La tête dans les étoiles - Épisode 71 : Voler sur une autre planète
29/03/2022
Le 18 février 2021, la mission spatiale américaine Perseverance se posait sur Mars, offrant à nous autres terriens, alors confinés par temps de pandémie, une plaisante fenêtre sur un autre monde, certes hostile, mais nous permettant de nous évader d’un quotidien morose.
Conçu sur le même modèle que son prédécesseur Curiosity arrivé sur la planète rouge en 2012, Perseverance est un véhicule autonome monté sur six roues, capable de se déplacer lentement sur la surface martienne et d’en analyser les éléments géologiques les plus intéressants avec son petit laboratoire embarqué. Son but principal est de récolter divers échantillons du sol qu’il laissera derrière lui tel un Petit Poucet robotisé, dans des tubes scellés qu’une mission de récupération viendra ramasser et renvoyer sur Terre d’ici une décennie. En attendant, la star de la mission n’est pas le véhicule lui-même mais Ingenuity, un petit hélicoptère que Perseverance a déposé sur le sol martien peu après son arrivée.
Voler au-dessus du sol martien est un défi complexe. Avec une densité cent fois moindre que sur Terre, l’atmosphère martienne est tellement ténue qu’il est difficile à un engin de s’appuyer dessus pour voler, obligeant l’hélicoptère à être le plus léger possible (moins de 2 kg) tout en faisant tourner ses pales à des vitesses impressionnantes, un processus très gourmand en énergie qui limite drastiquement son autonomie de vol.
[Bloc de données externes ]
/-- Settles O37: the second APPEND starts from the value and the count the first one wrote. -/
theorem splitDataGivesTheSameResult : Obligations.SplitDataGivesTheSameResult := by
  intro x y s
  refine ⟨fun c hlen => ?_, fun p => updateFast_updateFast p x y⟩
  rw [List.length_append, ← Nat.add_assoc] at hlen
  obtain ⟨n, hn⟩ := exists_count_toNat_eq (Nat.lt_of_le_of_lt (Nat.le_add_right _ _) hlen)
  obtain ⟨m, hm⟩ := exists_count_toNat_eq hlen
  have hfirst := exec_append_of_fits s (lengthSum_eq_some.2 hn)
  have hsecond := exec_append_of_fits (c := c) (data := y) (bp := m)
    ((s.advance (5 + x.length)).writeCtx c ⟨updateFast (s.readCtx c).rv x, n⟩)
    (lengthSum_eq_some.2 (by rw [State.writeCtx_readCtx_self, hm, hn]))
  have hwhole := exec_append_of_fits (c := c) (data := x ++ y) (bp := m) s
    (lengthSum_eq_some.2 (by rw [hm, List.length_append, Nat.add_assoc]))
  refine ⟨_, _, runCommands_two hfirst hsecond, runCommands_cons hwhole, ?_, rfl, rfl⟩
  simp [updateFast_updateFast]

end Sys2Proof.Machine
end

section
/-! SUPPORT. The table generator and TREAD (40_table_generator.md R100 to R105): the images of the bits under `M`, the
rules of the generator, and a table entry as the XOR of its basis entries. -/

namespace Sys2Proof.Machine

/-- `M` moves every bit but the lowest one place down, as the matrix of MU does (R100). -/
theorem M_two_pow_succ {n : Nat} (h : n + 1 < 32) : M (BitVec.ofNat 32 (2 ^ (n + 1))) = BitVec.ofNat 32 (2 ^ n) := by
  have hlt : 2 ^ (n + 1) < 2 ^ 32 := Nat.pow_lt_pow_right (by decide) h
  have heven : (BitVec.ofNat 32 (2 ^ (n + 1))).getLsbD 0 = false := by
    rw [BitVec.getLsbD_ofNat, Nat.testBit_two_pow_of_ne (Nat.succ_ne_zero n), Bool.and_false]
  apply BitVec.eq_of_toNat_eq
  rw [M_of_even heven, BitVec.toNat_ushiftRight, BitVec.toNat_ofNat, BitVec.toNat_ofNat, Nat.shiftRight_eq_div_pow,
    Nat.mod_eq_of_lt hlt, pow_succ]
  omega

theorem Mpow_succ (j : Nat) (c : Word) : Mpow (j + 1) c = M (Mpow j c) := by
  rw [Nat.add_comm, Mpow_add]
  rfl

theorem Mpow_of_zero (j : Nat) : Mpow j 0 = 0 := by
  rw [Mpow_of_low_zero (by simp)]
  exact BitVec.zero_ushiftRight

/-- Settles O7: the image of bit `n` and the order of the powers are lemmas, the rest is `M`'s definition. -/
theorem oneBitOperatorIsTheLinearShift : Obligations.OneBitOperatorIsTheLinearShift := by
  refine ⟨fun _ => rfl, fun n hpos hlt => ?_, M_xor, rfl, fun _ => rfl, Mpow_succ, by decide, by decide, by decide⟩
  obtain ⟨m, rfl⟩ := Nat.exists_eq_add_of_le' hpos
  exact M_two_pow_succ hlt

/-- The table a number selects is the one the generator fills at that number (R28, R102). -/
theorem T_ofNat {k : Nat} (h : k < 16) (n : Byte) : T (BitVec.ofNat 4 k) n = generated k n := by
  rw [T_eq_Mpow, generated_eq_Mpow, BitVec.toNat_ofNat, Nat.mod_eq_of_lt h]

theorem setWidth_and_low_byte (c : Word) : (c &&& 0xFF).setWidth 8 = (c.setWidth 8 : Byte) := by
  rw [BitVec.setWidth_and]
  exact BitVec.and_allOnes

/-- Settles O8: table 0 by the lemma on table 0, a later table by the generator's own recursion. -/
theorem generatorFillsTheTables : Obligations.GeneratorFillsTheTables := by
  refine ⟨T_zero, fun k n hpos hle => ?_⟩
  obtain ⟨j, rfl⟩ := Nat.exists_eq_add_of_le' hpos
  rw [Nat.add_sub_cancel, T_ofNat (by omega), T_ofNat (by omega), T_zero, setWidth_and_low_byte, generated]

theorem T_of_zero (k : BitVec 4) : T k 0 = 0 := by
  rw [T_eq_Mpow]
  exact Mpow_of_zero _

theorem T_xor (k : BitVec 4) (a b : Byte) : T k (a ^^^ b) = T k a ^^^ T k b := by
  rw [T_eq_Mpow, T_eq_Mpow, T_eq_Mpow, BitVec.setWidth_xor, Mpow_xor]

/-- A byte is the XOR of its bits. -/
theorem byte_eq_foldl_bits (n : Byte) :
    n = (List.range 8).foldl (fun x i => x ^^^ (if n.getLsbD i then BitVec.ofNat 8 (2 ^ i) else 0)) 0 := by
  revert n
  decide

/-- A table goes through an XOR of bits: it is linear and maps 0 to 0. -/
theorem T_xor_ite (k : BitVec 4) (x y : Byte) (p : Bool) :
    T k (x ^^^ (if p then y else 0)) = T k x ^^^ (if p then T k y else 0) := by
  rw [T_xor]
  cases p with
  | true => rfl
  | false => exact congrArg (T k x ^^^ ·) (T_of_zero k)

/-- An entry is the XOR of the basis entries its index selects: the table goes through the XOR of the index's bits
(R103). -/
theorem T_eq_foldl_basis (k : BitVec 4) (n : Byte) :
    T k n = (List.range 8).foldl (fun x i => x ^^^ (if n.getLsbD i then T k (BitVec.ofNat 8 (2 ^ i)) else 0)) 0 := by
  calc T k n
    _ = T k _ := congrArg (T k) (byte_eq_foldl_bits n)
    _ = (List.range 8).foldl (fun x i => x ^^^ (if n.getLsbD i then T k (BitVec.ofNat 8 (2 ^ i)) else 0)) (T k 0) :=
      (List.foldl_hom (T k) fun x i => (T_xor_ite k x _ _).symm).symm
    _ = _ := by rw [T_of_zero]

/-- Settles O9: the tables are powers of `M`, so they are linear, and an entry is what its basis entries give. -/
theorem tablesHaveTheClosedForm : Obligations.TablesHaveTheClosedForm :=
  ⟨T_eq_Mpow, T_of_zero, T_xor, T_eq_foldl_basis⟩

/-- Settles O10: TREAD's next state is the emit behind two consumed bytes; the two examples are evaluated. -/
theorem tableReadEmitsTheWord : Obligations.TableReadEmitsTheWord :=
  ⟨fun k n s => ⟨_, exec_tread s k n, ⟨rfl, rfl, rfl⟩, rfl, rfl, rfl⟩, T_of_zero, by decide, by decide⟩

end Sys2Proof.Machine
end

section
/-! SUPPORT. The byte-wise update (41_bytewise_update.md R115 to R118): the division of `standardCrc32` in its reflected
form, where one bit is one `M`, so that a byte's eight bits are one byte step; and the statements about the update. -/

namespace Sys2Proof.Machine

/-! ### The standard division, reflected -/

/-- One bit of standard CRC-32 on the raw register: the data bit is folded into bit 0, and `M` shifts it out (R100). -/
def shiftInBit (crc : Word) (bit : Bool) : Word :=
  M (crc ^^^ (if bit then 1 else 0))

theorem shiftInBit_eq (crc : Word) (bit : Bool) :
    shiftInBit crc bit = (crc >>> 1) ^^^ (if crc.getLsbD 0 ^^ bit then Config.poly else 0) := by
  cases bit with
  | false => simp [shiftInBit, M]
  | true => simp [shiftInBit, M, BitVec.ushiftRight_xor_distrib]

theorem reverse_xor (a b : Word) : (a ^^^ b).reverse = a.reverse ^^^ b.reverse := by
  ext i hi
  simp [BitVec.getElem_reverse]

theorem reverse_shiftLeft_one (a : Word) : (a <<< 1).reverse = a.reverse >>> 1 := by
  ext i hi
  simp [BitVec.getElem_reverse, BitVec.getLsbD_reverse, Nat.add_comm]

theorem reverse_allOnes (w : Nat) : (BitVec.allOnes w).reverse = BitVec.allOnes w := by
  ext i hi
  have hlt : w - 1 - i < w := by omega
  simp [BitVec.getElem_reverse, BitVec.getMsbD_eq_getLsbD, hi, hlt]

/-- The division of `standardCrc32` read backwards is the shift of the raw register. -/
theorem divideBit_reverse (reg : Word) (bit : Bool) : (divideBit reg bit).reverse = shiftInBit reg.reverse bit := by
  have hgen (p : Bool) : (if p then Config.poly.reverse else 0).reverse = if p then Config.poly else 0 := by
    cases p with
    | false => exact BitVec.reverse_eq_zero_iff.2 rfl
    | true => exact BitVec.reverse_reverse_eq
  have hmsb : reg.reverse.getLsbD 0 = reg.msb := BitVec.getLsbD_reverse
  rw [divideBit, reverse_xor, reverse_shiftLeft_one, hgen, shiftInBit_eq, hmsb]

/-! ### Eight bits are a byte -/

/-- Data XORed into the register and its bit 0 shifted in leave the same register, but for the rest of the data. -/
theorem M_xor_eq_shiftInBit (crc v : Word) : M (crc ^^^ v) = shiftInBit crc (v.getLsbD 0) ^^^ (v >>> 1) := by
  have hv : M v = M (if v.getLsbD 0 then 1 else 0) ^^^ (v >>> 1) := by
    rw [M, BitVec.xor_comm]
    cases v.getLsbD 0 <;> rfl
  rw [shiftInBit, M_xor, M_xor, hv, BitVec.xor_assoc]

/-- Data XORed into the register at once, or bit by bit from the lowest: they differ by the data not yet shifted in. -/
theorem Mpow_xor_eq_foldl_bits (j : Nat) (crc v : Word) :
    Mpow j (crc ^^^ v) = ((List.range j).map (fun i => v.getLsbD i)).foldl shiftInBit crc ^^^ (v >>> j) := by
  induction j with
  | zero => simp [Mpow]
  | succ j ih =>
    rw [Mpow_succ, ih, M_xor_eq_shiftInBit, List.range_succ, List.map_append, List.foldl_append,
      BitVec.getLsbD_ushiftRight, ← BitVec.shiftRight_add]
    rfl

theorem bitsOfByte_eq (b : Byte) : bitsOfByte b = (List.range 8).map (fun i => (b.setWidth 32 : Word).getLsbD i) := by
  refine List.map_congr_left fun i hi => ?_
  have hlt : i < 8 := List.mem_range.1 hi
  rw [BitVec.getLsbD_setWidth, decide_eq_true (Nat.lt_trans hlt (by decide)), Bool.true_and]

/-- One byte step shifts in the eight bits of the byte (R115). -/
theorem bstep_eq_foldl_bits (crc : Word) (b : Byte) : bstep crc b = (bitsOfByte b).foldl shiftInBit crc := by
  rw [bstep_eq_Mpow, Mpow_xor_eq_foldl_bits, setWidth_byte_ushiftRight, BitVec.xor_zero, bitsOfByte_eq]

theorem byteLoop_eq_foldl_bits (crc : Word) (d : List Byte) :
    byteLoop crc d = (d.flatMap bitsOfByte).foldl shiftInBit crc := by
  simp only [byteLoop, List.foldl_flatMap, ← bstep_eq_foldl_bits]

/-- Settles O13: the reversal carries the division, bit by bit, to the shifts that make up the byte loop. -/
theorem byteWiseUpdateIsStandardCrc32 : Obligations.ByteWiseUpdateIsStandardCrc32 := by
  intro d
  have hones : ~~~ (0 : Word) = (0xFFFFFFFF : Word).reverse := (reverse_allOnes 32).symm
  rw [updateByte, byteLoop_eq_foldl_bits, hones, List.foldl_hom _ fun reg bit => (divideBit_reverse reg bit).symm,
    standardCrc32]

/-! ### The byte step and the update -/

/-- Settles O11: the eight bit steps are the lemma on `bstep`, and the index is the low byte of the XOR. -/
theorem byteStepIsEightBitSteps : Obligations.ByteStepIsEightBitSteps := by
  refine fun crc b => ⟨?_, bstep_eq_Mpow crc b, (bstep_eq_Mpow crc 0).trans (congrArg (Mpow 8) BitVec.xor_zero)⟩
  rw [bstep, BitVec.setWidth_xor, BitVec.setWidth_setWidth_of_le _ (by decide), BitVec.setWidth_eq,
    BitVec.setWidth_eq_extractLsb' (by decide)]

/-- Zero bytes leave a raw register of 0 as it is (R118). -/
theorem byteLoop_zero_replicate (n : Nat) : byteLoop 0 (List.replicate n 0) = 0 := by
  induction n with
  | zero => rfl
  | succ n ih =>
    have hstep : bstep 0 0 = 0 := (bstep_eq_Mpow 0 0).trans (Mpow_of_zero 8)
    rw [List.replicate_succ, byteLoop_cons, hstep, ih]

/-- Settles O12: the update is its loop by definition, and the two payloads in two orders are evaluated. -/
theorem byteWiseUpdateChains : Obligations.ByteWiseUpdateChains :=
  ⟨fun _ _ => rfl, updateByte_nil, updateByte_updateByte, ⟨0, [0x61], [0x62], by decide⟩,
    fun n => congrArg (~~~ ·) (byteLoop_zero_replicate n)⟩

/-- Settles O14: UPDB's next state is the emit behind its consumed bytes. -/
theorem byteWiseCommandEmitsTheUpdate : Obligations.ByteWiseCommandEmitsTheUpdate :=
  fun prev data s => ⟨⟨_, exec_updb s prev data, ⟨rfl, rfl, rfl⟩, rfl, rfl, rfl⟩, updateByte_nil prev⟩

end Sys2Proof.Machine
end

section
/-! SUPPORT. The bulk update (42_bulk_update.md R130 to R136): what its loops do with the groups at the front of their
bytes, and the statements about the update. -/

namespace Sys2Proof.Machine

/-! ### Groups and blocks at the front -/

/-- A bulk step takes the sixteen bytes in front (R131). -/
theorem groupLoop_succ_append (n : Nat) (crc : Word) {g : List Byte} (rest : List Byte) (h : g.length = 16) :
    groupLoop (n + 1) crc (g ++ rest) = groupLoop n (gstep crc g) rest := by
  rw [groupLoop, Config.group, List.take_left' h, List.drop_left' h]

/-- A block is four bulk steps over the four groups in front, in order (R131). -/
theorem blockLoop_succ_append (n : Nat) (crc : Word) {g0 g1 g2 g3 : List Byte} (rest : List Byte)
    (h0 : g0.length = 16) (h1 : g1.length = 16) (h2 : g2.length = 16) (h3 : g3.length = 16) :
    blockLoop (n + 1) crc (g0 ++ g1 ++ g2 ++ g3 ++ rest) =
      blockLoop n (gstep (gstep (gstep (gstep crc g0) g1) g2) g3) rest := by
  have hgroups : groupLoop Config.unroll crc (g0 ++ (g1 ++ (g2 ++ (g3 ++ rest)))) =
      (gstep (gstep (gstep (gstep crc g0) g1) g2) g3, rest) := by
    rw [Config.unroll, groupLoop_succ_append _ _ _ h0, groupLoop_succ_append _ _ _ h1, groupLoop_succ_append _ _ _ h2,
      groupLoop_succ_append _ _ _ h3, groupLoop]
  simp only [List.append_assoc]
  rw [blockLoop, hgroups]
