-- ==== Sys2Proof/Word.lean ====
section
/-! DEFINITION. The word types of HMACC (00_scope.md R6, R7). -/

namespace Sys2Proof

/-- A byte (R6). -/
abbrev Byte := BitVec 8

/-- A word of the register port, and SHA-1's word: `u32`, whose `+` wraps modulo 2^32 (R7). -/
abbrev Word := BitVec 32

/-- A transaction record (30_encoding.md R95), and the width of SEED (10_state.md R34). -/
abbrev DWord := BitVec 64

end Sys2Proof
end

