-- ==== Sys2Proof/Certificates/Slice0/Obligations.lean ====
section
/-! DEFINITION. The statements about HMACC, from the numbered rules of spec/. -/

open Sys2Proof Sys2Proof.Machine

/-! ### Encoding -/

/-- Decoding the code of a well-formed instruction gives the instruction back, with every operand. -/
def Obligations.DecodeOfEncodeIsTheInstruction : Prop :=
  ∀ i : Instr, i.wellFormed = true → decode (encode i) = .ok i

/-- 30_encoding.md R93: every 32-bit word is one command: encoding what it decodes to gives the word back, so no bit of
a command word is dropped, and what it decodes to is well formed. -/
def Obligations.EveryCommandWordIsOneCommand : Prop :=
  ∀ d : Word, encode (decodeCommand d) = .command d ∧ (decodeCommand d).wellFormed = true

/-- 30_encoding.md R90: the word `d` of a CMD write, and the operation and LASTOP it gives. -/
def Obligations.CommandWordDecodesToOneOperation : Prop :=
  ∀ (s : State) (data d : Word) (be : BitVec 4), s.rstN = true → s.pend = none → be.getLsbD 0 = true →
    IsStrobed d data be →
    ∃ t op, exec (.wr 0x0C data be) s = .next t ∧ t.pend = some op ∧ (decodeCommand d).op = some op ∧
      t.status.lastop.toNat = d.toNat % 16 ∧
      (16 ≤ d.toNat → op = .illegal) ∧
      (d.toNat = 0x0 → op = .nop) ∧
      (d.toNat = 0x1 → op = .generate) ∧
      (d.toNat = 0x2 → op = .generateSeed) ∧
      (d.toNat = 0x3 → op = .parse) ∧
      (d.toNat = 0x4 → op = .clear) ∧
      (d.toNat = 0x5 → op = .zeroize) ∧
      (0x6 ≤ d.toNat ∧ d.toNat ≤ 0xF → op = .illegal)

/-- 30_encoding.md R95: the fields of a record, which records are transactions, and that another is refused. -/
def Obligations.RecordIsATransactionExactlyWhenItsFieldsAreValid : Prop :=
  (∀ r : DWord,
    (r.toNat / 2 ^ 48 ≠ 0 ∨ (r.toNat / 2 ^ 44 % 16 ≠ 1 ∧ r.toNat / 2 ^ 44 % 16 ≠ 2) ∨ r.toNat / 2 ^ 32 % 4 ≠ 0 →
      ∃ why, decodeRecord r = .error why) ∧
    (r.toNat / 2 ^ 48 = 0 → r.toNat / 2 ^ 32 % 4 = 0 → r.toNat / 2 ^ 44 % 16 = 1 →
      decodeRecord r = .ok (.rd (BitVec.ofNat 8 (r.toNat / 2 ^ 32)))) ∧
    (r.toNat / 2 ^ 48 = 0 → r.toNat / 2 ^ 32 % 4 = 0 → r.toNat / 2 ^ 44 % 16 = 2 →
      decodeRecord r = .ok (.wr (BitVec.ofNat 8 (r.toNat / 2 ^ 32)) (BitVec.ofNat 32 r.toNat)
        (BitVec.ofNat 4 (r.toNat / 2 ^ 40))))) ∧
  decodeRecord 0x00002F0C00000001 = .ok (.wr 0x0C 0x1 0xF) ∧
  decodeRecord 0x00001F1000000000 = .ok (.rd 0x10)

/-- Words and records written out in the spec's tables (30_encoding.md R91, R95; 95_test_vectors.md programs P1, P6 and
P7) decode to what they stand for. -/
def Obligations.SpecWordsDecode : Prop :=
  decodeCommand 0x00000000 = .nop ∧ decodeCommand 0x00000001 = .generate ∧ decodeCommand 0x00000002 = .generateSeed ∧
  decodeCommand 0x00000003 = .parse ∧ decodeCommand 0x00000004 = .clear ∧ decodeCommand 0x00000005 = .zeroize ∧
  decodeCommand 0x00000007 = .illegalLow 1 ∧ decodeCommand 0x0000000F = .illegalHigh 7 ∧
  decodeCommand 0x00000011 = .illegalWord 1 1 ∧
  decodeRecord 0x00002F4044434241 = .ok (.wr 0x40 0x44434241 0xF) ∧
  decodeRecord 0x0000228000003500 = .ok (.wr 0x80 0x00003500 0x2) ∧
  decodeRecord 0x00001F2C00000000 = .ok (.rd 0x2C)

/-! ### Steps and reset -/

/-- A host step runs the transaction its record decodes to: `step` is `exec` of it. Around it the step only moves past
the record and ends the validity of rdata. A record that is no transaction is refused. That the inputs stand in State,
that rdata is valid after a read only, and that the refusal is the step's are the model's choices: log entries 1, 2 and
10. -/
def Obligations.HostStepRunsItsTransaction : Prop :=
  ∀ (s : State) (r : DWord) (rest : List Event), s.events = .txn r :: rest →
    (∀ i, decodeRecord r = .ok i → step s = exec i { s with events := rest, rdata := none }) ∧
    (∀ why, decodeRecord r = .error why → step s = .refused (.notATransaction why))

/-- 40_commands.md R112: the engine's step is the completion of the command in PEND: `step` is `exec` of every
instruction that performs that operation. With no command busy the engine's turn does nothing else, nor with rst_n low
(70_reset_and_hazards.md R250). The model's choices in it: the turn is taken at an engine event and after the last input
(log entry 1), the step ends the validity of rdata (log entry 2), and rst_n is a level in State (log entry 7). -/
def Obligations.EngineStepCompletesThePendingCommand : Prop :=
  ∀ (s : State) (rest : List Event), s.events = .engine :: rest ∨ (s.events = [] ∧ rest = []) →
    (∀ op i, s.rstN = true → s.pend = some op → Instr.op i = some op →
      step s = exec i { s with events := rest, rdata := none }) ∧
    (s.rstN = false ∨ s.pend = none → step s = .next { s with events := rest, rdata := none })

/-- 10_state.md R43: what the reset state holds, and what it reads. -/
def Obligations.ResetStateHoldsTheResetValues : Prop :=
  ctrlWord State.reset.ctrl = 0x00060A00 ∧ State.reset.ctrl.ie = false ∧ State.reset.ctrl.klenChk = false ∧
  State.reset.ctrl.clenChk = false ∧ State.reset.ctrl.klenReq = 10 ∧ State.reset.ctrl.clenReq = 6 ∧
  statusWord State.reset = 0 ∧ State.reset.status = ⟨false, false, 0, 0⟩ ∧ State.reset.pend = none ∧
  State.reset.keylen = 0 ∧ (∀ i (h : i < 64), State.reset.key[i] = 0x00) ∧
  State.reset.challen = 0 ∧ (∀ i (h : i < 32), State.reset.chal[i] = 0x00) ∧
  State.reset.seed = 0 ∧ State.reset.code = 0 ∧ (∀ i (h : i < 6), State.reset.codestr[i] = 0x00) ∧
  State.reset.irq = false ∧ busRead 0x00 State.reset = 0x484D4143 ∧ busRead 0x04 State.reset = 0x00062040

/-- 70_reset_and_hazards.md R250: rst_n low and high again sets the reset record from any state, a busy command
abandoned; while it is low irq is 0, reads return 0 and writes are ignored. The inputs still to come are the model's
own field and stay (log entry 1); that the level falls and rises as two events is log entry 7. -/
def Obligations.ResetSetsTheResetRecordFromAnyState : Prop :=
  (∀ (s : State) (rest : List Event), s.events = .rstAssert :: .rstRelease :: rest →
    ∃ t, step s = .next t ∧ t.rstN = false ∧ t.irq = false ∧ t.pend = none ∧
      step t = .next { State.reset with events := rest }) ∧
  (∀ (s : State) (off : BitVec 8) (data : Word) (be : BitVec 4), s.rstN = false → aligned off = true →
    exec (.rd off) s = .next { s with rdata := some 0x00000000 } ∧ exec (.wr off data be) s = .next s)

/-! ### Bus reads -/

/-- 20_memory.md R64: the word a read of each offset answers; a read changes nothing but the port that carries it. -/
def Obligations.ReadAnswersTheRegisterAndChangesNothing : Prop :=
  ∀ (s : State) (off : BitVec 8), s.rstN = true → aligned off = true →
    exec (.rd off) s = .next { s with rdata := some (
      let n := off.toNat
      let c := fun i => (s.chal.getD i 0).setWidth 32
      let S := fun i => (s.codestr.getD i 0).setWidth 32
      let bit : Bool → Word := fun b => if b then 1 else 0
      if n = 0x00 then 0x484D4143
      else if n = 0x04 then 0x00062040
      else if n = 0x08 then
        s.ctrl.clenReq.setWidth 32 <<< 16 ||| s.ctrl.klenReq.setWidth 32 <<< 8
          ||| bit s.ctrl.clenChk <<< 2 ||| bit s.ctrl.klenChk <<< 1 ||| bit s.ctrl.ie
      else if n = 0x0C then 0x00000000
      else if n = 0x10 then
        s.status.lastop.setWidth 32 <<< 12 ||| s.status.errcode.setWidth 32 <<< 8
          ||| bit s.status.ovr <<< 3 ||| bit (s.status.errcode != 0) <<< 2
          ||| bit s.status.done <<< 1 ||| bit (s.pend != none)
      else if n = 0x14 then s.keylen.setWidth 32
      else if n = 0x18 then s.challen.setWidth 32
      else if n = 0x20 then s.seed.extractLsb' 0 32
      else if n = 0x24 then s.seed.extractLsb' 32 32
      else if n = 0x28 then s.code.setWidth 32
      else if n = 0x2C then S 3 <<< 24 ||| S 2 <<< 16 ||| S 1 <<< 8 ||| S 0
      else if n = 0x30 then S 5 <<< 8 ||| S 4
      else if 0x40 ≤ n ∧ n ≤ 0x7C then 0x00000000
      else if 0x80 ≤ n ∧ n ≤ 0x9C then
        let w := (n - 0x80) / 4
        c (4 * w + 3) <<< 24 ||| c (4 * w + 2) <<< 16 ||| c (4 * w + 1) <<< 8 ||| c (4 * w)
      else 0x00000000) }

/-- 10_state.md R31 in part: whatever the key buffer holds, every read of the window answers the same, and a read of
the key words answers 0. -/
def Obligations.KeyCannotBeReadBack : Prop :=
  ∀ (s : State) (k : Vector Byte 64) (off : BitVec 8), aligned off = true →
    ∃ v, exec (.rd off) s = .next { s with rdata := some v } ∧
      exec (.rd off) { s with key := k } = .next { s with key := k, rdata := some v } ∧
      (0x40 ≤ off.toNat ∧ off.toNat ≤ 0x7C → v = 0)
Ne pouvant être alourdi par des panneaux solaires ou d’imposantes batteries, l’hélicoptère ne recharge que très lentement ces batteries, peu à même de stocker beaucoup d’énergie eu égard à leur faible masse (moins de 300 g). En prime, le froid martien permanent – la température moyenne est de – 60 °C – rend délicate la survie des composants électroniques qui doivent pouvoir être chauffés en permanence grâce à de l’énergie accumulée par les panneaux solaires… réduisant d’autant celle disponible pour le vol. Enfin, la distance qui sépare Mars de la Terre rend impossible tout pilotage d’Ingenuity à distance. C’est donc à l’aide d’un logiciel embarqué totalement autonome que l’hélicoptère doit évoluer, en étant capable de lui-même de gérer tous les nombreux imprévus qui pourraient se présenter à lui.
Avec de telles contraintes, on peut se demander si le jeu en vaut la chandelle. La réponse est positive. Et pour deux raisons. Tout d’abord, l’hélicoptère est capable de parcourir quelques centaines de mètres lors de ses trois minutes de vol. La distance paraît faible mais elle est considérable comparée à la vitesse, très lente, à laquelle Perseverance peut évoluer sur le sol martien fort accidenté (tout au plus quelques mètres par jour, là encore de façon quasi autonome). Observer les environs depuis quelques mètres de hauteur pourra à terme être d’une grande aide pour mieux identifier les cibles géologiques les plus intéressantes en économisant le temps d’une lente exploration depuis le sol.
Surtout, Ingenuity est le précurseur d’une mission autrement plus ambitieuse. Baptisée Dragonfly (« libellule » en anglais), celle-ci se compose d’un drone bien plus gros qui, lui, devra évoluer dans des conditions différentes mais non moins extrêmes, à savoir au-dessus de la glaciale surface de Titan (–180 °C), le plus gros satellite de Saturne et le seul satellite du Système solaire doté d’une atmosphère dense. Départ de la Terre en 2027 si tout va bien, pour une arrivée au voisinage de la planète aux anneaux en 2034…
Ingenuity (en haut), déjà sur Mars, et Dragonfly (vue d’artiste, en bas), qui se posera sur Titan dans une grosse décennie.